Introduction to RAG with LangGraph (75 minutes)
- Presentation: Recap of practical RAG concepts (embeddings, semantic search, vector databases, ingestion pipeline); comparison of frameworks for agentic RAG (LangGraph and LlamaIndex); basic LangGraph concepts (nodes, edges, and graphs); architecture of a simple RAG pipeline in LangGraph, using a graph-based approach to break down and visualize RAG steps
- Hands-on exercise: Create a basic RAG application using Python, LangGraph, and ChromaDB
- Group discussion: What limitations have you encountered with traditional RAG?
- Q&A
- Break
Agentic patterns for RAG (75 minutes)
- Presentation: Why go “agentic”?; limitations of traditional RAG; agentic decision points; key agentic patterns (query analysis, tool selection, reflection); how LangGraph can incorporate agentic steps (agent nodes, conditional edges, looping workflows)

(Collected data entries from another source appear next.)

-- ==== Sys2Proof/Word.lean ====
section
/-!
DEFINITION. The words the AZ680 is described in: bytes of frames, the numbers of channels, and the
sets of names (feeds, ports, clients, pins) that the spec fixes. Quantities (dA, dV, ms, per-mille)
are natural numbers, as 00_scope.md says ("Every quantity in this manual is an integer").
-/
namespace Sys2Proof

/-- One byte of a CAN frame. -/
abbrev Byte := BitVec 8

/-- A two-byte field of a CAN frame. -/
abbrev Half := BitVec 16

/-- A channel number, 0 to 15. -/
abbrev Ch := Fin 16

/-- One of the two of a pair. Feeds, ports, flash groups and bridges all come in twos. -/
inductive Side where
  | a
  | b
deriving DecidableEq, Repr

/-- Supply feed A (`a`) or B (`b`). -/
abbrev Feed := Side
/-- Link port A (`a`) or B (`b`). -/
abbrev Port := Side
/-- Flash group 0 (`a`) or 1 (`b`). -/
abbrev Group := Side
/-- The bridge of channel 14 (`a`) or of channel 15 (`b`). -/
abbrev Bridge := Side

/-- The code 0 or 1 by which frames name a feed, a port, a group or a direction. -/
def Side.code : Side → Nat
  | .a => 0
  | .b => 1

/-- The five clients (00_scope.md, "Clients"; R26). -/
inductive Client where
  | wired
  | body
  | engine
  | climate
  | service
deriving DecidableEq, Repr

/-- A client's fixed number, 0 to 4. -/
def Client.number : Client → Nat
  | .wired => 0
  | .body => 1
  | .engine => 2
  | .climate => 3
  | .service => 4

/-- All clients in ascending order of their numbers. -/
def Client.all : List Client := [.wired, .body, .engine, .climate, .service]

/-- The three wired inputs that place demands (R46). -/
inductive WiredInput where
  | brake
  | hazard
  | reverse
deriving DecidableEq, Repr

/-- The four wired pins (R45). -/
inductive Pin where
  | brake
  | hazard
  | reverse
  | key
deriving DecidableEq, Repr

/-- The levels of the four pins at one wired sample; true is active. -/
structure PinLevels where
  brake : Bool
  hazard : Bool
  reverse : Bool
  key : Bool
deriving DecidableEq, Repr

/-- A frame as a port's link layer receives it: a remote frame or not, an 11-bit or a 29-bit
identifier, and its data bytes, byte 0 first (R142). -/
structure CanFrame where
  remote : Bool
  extended : Bool
  id : Nat
  data : List Byte
deriving DecidableEq, Repr

/-- Where a request came from: the port it arrived on and the client its identifier names. -/
structure Source where
  port : Port
  client : Client
deriving DecidableEq, Repr

/-- What wakes the part (R163): a frame on a port, or the wired sample that makes a pin active. -/
inductive WakeCause where
  | frame (p : Port) (f : CanFrame)
  | input (levels : PinLevels)
deriving DecidableEq, Repr

/-- All channels in ascending order. -/
def allChannels : List Ch := [0, 1, 2, 3, 4, 5, 6, 7, 8, 9, 10, 11, 12, 13, 14, 15]

end Sys2Proof
end

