/-- DRIVE (R39). -/
def execDrive (src : Source) (ch direction : Byte) (duration : Half) (s : State) :
    Host.Outcome State Fault Refusal :=
  .next (s.run (State.request src 0x14 ch (judgeDrive src.client ch direction duration)))

/-- RELEASE (R40). -/
def execRelease (src : Source) (ch : Byte) (s : State) : Host.Outcome State Fault Refusal :=
  .next (s.run (State.request src 0x18 ch (judgeRelease src.client ch)))

/-- CLEAR (R20). -/
def execClear (src : Source) (ch : Byte) (s : State) : Host.Outcome State Fault Refusal :=
  .next (s.run (State.request src 0x19 ch (judgeClear src.client ch)))

/-- HOLD (R63). -/
def execHold (src : Source) (feed level duration : Byte) (s : State) :
    Host.Outcome State Fault Refusal :=
  .next (s.run (State.request src 0x20 feed (judgeHold src.client feed level duration)))

/-- UNHOLD (R64). -/
def execUnhold (src : Source) (feed : Byte) (s : State) : Host.Outcome State Fault Refusal :=
  .next (s.run (State.request src 0x21 feed (judgeUnhold src.client feed)))

/-- FLASH_CFG (R104). -/
def execFlashCfg (src : Source) (group : Byte) (period onShare : Half) (s : State) :
    Host.Outcome State Fault Refusal :=
  .next (s.run (State.request src 0x22 group (judgeFlashCfg src.client group period onShare)))

/-- PROFILE_A (R4). -/
def execProfileA (src : Source) (ch : Byte) (cls tau : BitVec 4) (rated short : Half) (s : State) :
    Host.Outcome State Fault Refusal :=
  .next (s.run (State.request src 0x30 ch (judgeProfileA src.client ch cls tau rated short)))

/-- PROFILE_B (R5). -/
def execProfileB (src : Source) (ch : Byte) (ishort window : Half) (retries openThr : Byte)
    (s : State) : Host.Outcome State Fault Refusal :=
  .next (s.run (State.request src 0x31 ch
    (judgeProfileB src.client ch ishort window retries openThr)))

/-- PROFILE_C (R6). -/
def execProfileC (src : Source) (ch : Byte) (iclaim rclaim : Half) (silence : Byte) (s : State) :
    Host.Outcome State Fault Refusal :=
  .next (s.run (State.request src 0x32 ch (judgeProfileC src.client ch iclaim rclaim silence)))

/-- PROFILE_D (R7). -/
def execProfileD (src : Source) (ch : Byte) (period : BitVec 24) (vt : Half) (s : State) :
    Host.Outcome State Fault Refusal :=
  .next (s.run (State.request src 0x33 ch (judgeProfileD src.client ch period vt)))

/-- PROFILE_E (R8). -/
def execProfileE (src : Source) (ch rights input mode : Byte) (duty : Half) (s : State) :
    Host.Outcome State Fault Refusal :=
  .next (s.run (State.request src 0x34 ch (judgeProfileE src.client ch rights input mode duty)))

/-- PROFILE_F (R9). -/
def execProfileF (src : Source) (ch : Byte) (stall : Half) (stallt braket deadt idle : Byte)
    (s : State) : Host.Outcome State Fault Refusal :=
  .next (s.run (State.request src 0x35 ch
    (judgeProfileF src.client ch stall stallt braket deadt idle)))

/-- FEED_CFG (R52). -/
def execFeedCfg (src : Source) (feed : Byte) (peak cont vshed : Half) (s : State) :
    Host.Outcome State Fault Refusal :=
  .next (s.run (State.request src 0x38 feed (judgeFeedCfg src.client feed peak cont vshed)))

/-- CLIENT_CFG (R31). -/
def execClientCfg (src : Source) (client : Byte) (timeout : Half) (s : State) :
    Host.Outcome State Fault Refusal :=
  .next (s.run (State.request src 0x39 client (judgeClientCfg src.client client timeout)))

/-- STATUS_CFG (R150). -/
def execStatusCfg (src : Source) (port : Byte) (interval : Half) (s : State) :
    Host.Outcome State Fault Refusal :=
  .next (s.run (State.request src 0x3A port (judgeStatusCfg src.client port interval)))

/-- READ (R152). -/
def execRead (src : Source) (ch : Byte) (s : State) : Host.Outcome State Fault Refusal :=
  .next (s.run (State.request src 0x40 ch (judgeRead src.port ch)))

/-- RESET (R164). -/
def execReset (src : Source) (s : State) : Host.Outcome State Fault Refusal :=
  .next (s.run (State.request src 0x7E 0 (judgeReset src)))

/-- FRAME_IGNORED (R142, R145). -/
def execFrameIgnored (port : Port) (f : CanFrame) (s : State) : Host.Outcome State Fault Refusal :=
  .next (s.run (State.ignoreFrame port f))

/-- FRAME_REFUSED_BY_PORT (R143, R144). -/
def execFrameRefusedByPort (port : Port) (f : CanFrame) (s : State) :
    Host.Outcome State Fault Refusal :=
  .next (s.run (State.refuseFrame port f))

end Sys2Proof.Machine
end

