/-- DRIVE_TIMER_EXPIRY (R119). -/
def execDriveTimerExpiry (bridge : Bridge) (s : State) : Host.Outcome State Fault Refusal :=
  .next (s.run (whenActive (whenDue (State.driveDue bridge) (State.expireDrive bridge))))

/-- STALL_END (R120): the sample on which the stall counter reaches STALLT. -/
def execStallEnd (bridge : Bridge) (rms : Nat) (onCur : Option Nat) (s : State) :
    Host.Outcome State Fault Refusal :=
  .next (s.run (whenActive (whenDue (fun t => t.sampleStalls bridge rms onCur)
    fun t => t.senseSample (bridgeChannel bridge) rms onCur)))

/-- The DEAD stage before brake runs out (R121): BRAKE with both low sides on, for BRAKET. -/
def State.beginBrake (br : Bridge) (s : State) : State :=
  s.setBridge br { s.bridge br with
    st := .brake, stageTimer := some (s.bridgeProfile br).braket, rest := none }

/-- DEAD_BEFORE_BRAKE_EXPIRY (R121). -/
def execDeadBeforeBrakeExpiry (bridge : Bridge) (s : State) : Host.Outcome State Fault Refusal :=
  .next (s.run (whenActive (whenDue (State.stageDue bridge (.dead .beforeBrake))
    (State.beginBrake bridge))))

/-- BRAKE runs out (R121): DEAD after brake with every leg off, for DEADT. -/
def State.endBrake (br : Bridge) (s : State) : State :=
  s.setBridge br { s.bridge br with
    st := .dead .afterBrake, stageTimer := some (s.bridgeProfile br).deadt
    rest := s.restAfterLegsOff br }

/-- BRAKE_EXPIRY (R121). -/
def execBrakeExpiry (bridge : Bridge) (s : State) : Host.Outcome State Fault Refusal :=
  .next (s.run (whenActive (whenDue (State.stageDue bridge .brake) (State.endBrake bridge))))

/-- DEAD after brake runs out (R121, R122): a re-drive if its mark is set; otherwise IDLE, the entry
removed and the owner cleared. DEADT has passed with every leg off, so the rest timer has reached it
(R125). -/
def State.endDeadAfterBrake (br : Bridge) (s : State) : State :=
  if (s.bridge br).redrive then State.beginDrive br s
  else (s.setBridge br { s.bridge br with rest := none }).finishDrive br

/-- DEAD_AFTER_BRAKE_EXPIRY (R121, R122). -/
def execDeadAfterBrakeExpiry (bridge : Bridge) (s : State) : Host.Outcome State Fault Refusal :=
  .next (s.run (whenActive (whenDue (State.stageDue bridge (.dead .afterBrake))
    (State.endDeadAfterBrake bridge))))

/-- Whether a bridge's rest timer has reached DEADT (R125). -/
def State.restDue (br : Bridge) (s : State) : Bool :=
  reached (s.bridgeProfile br).deadt (s.bridge br).rest

/-- The rest timer reaches DEADT and stops (R125); a bridge that is IDLE at BRAKE closes its low sides
by that (`State.legs`). -/
def State.expireRest (br : Bridge) (s : State) : State :=
  s.setBridge br { s.bridge br with rest := none }

/-- REST_TIMER_EXPIRY (R125). -/
def execRestTimerExpiry (bridge : Bridge) (s : State) : Host.Outcome State Fault Refusal :=
  .next (s.run (whenActive (whenDue (State.restDue bridge) (State.expireRest bridge))))

/-! ### Ports -/

/-- Whether a port's status timer has reached its interval (R149). -/
def State.statusDue (p : Port) (s : State) : Bool :=
  (s.port p).st = .active && reached (s.port p).interval (s.port p).statusTimer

- Hands-on exercises: Implement modular “agent” nodes in LangGraph to handle query analysis and an end-to-end single agent RAG using a router agent; compare response quality with previous implementation
- Q&A
- Break
Agentic RAG pipelines and production challenges (90 minutes)
- Presentation and demo: Designing complex agentic RAG workflows—combining patterns into end-to-end pipelines; corrective and adaptive RAG; challenges and mitigation strategies for agentic RAG
- Hands-on exercises: Build a corrective RAG architecture to improve response quality by filtering irrelevant results; build a comprehensive multi-agent adaptive RAG architecture that can plan an execution strategy to answer complex, multi-hop queries
- Q&A
Your Instructor
Sajal Sharma
Sajal Sharma is an AI engineer and technology leader with over eight years of experience in AI/ML, specializing in natural language processing. He works at Menyala, a venture studio in Singapore, where he focuses on building AI-first products and shaping technology strategies. Previously, he led AI initiatives at various consulting and product companies, developing innovative AI solutions across industries. His on-demand course, Building AI Agents with LangGraph, is available on the O’Reilly learning platform. Sajal has delivered a guest lecture at Yale University and has been a mentor for Udacity and the University of Melbourne, where he guided students in machine learning and AI. He holds a master’s degree in information technology from the University of Melbourne.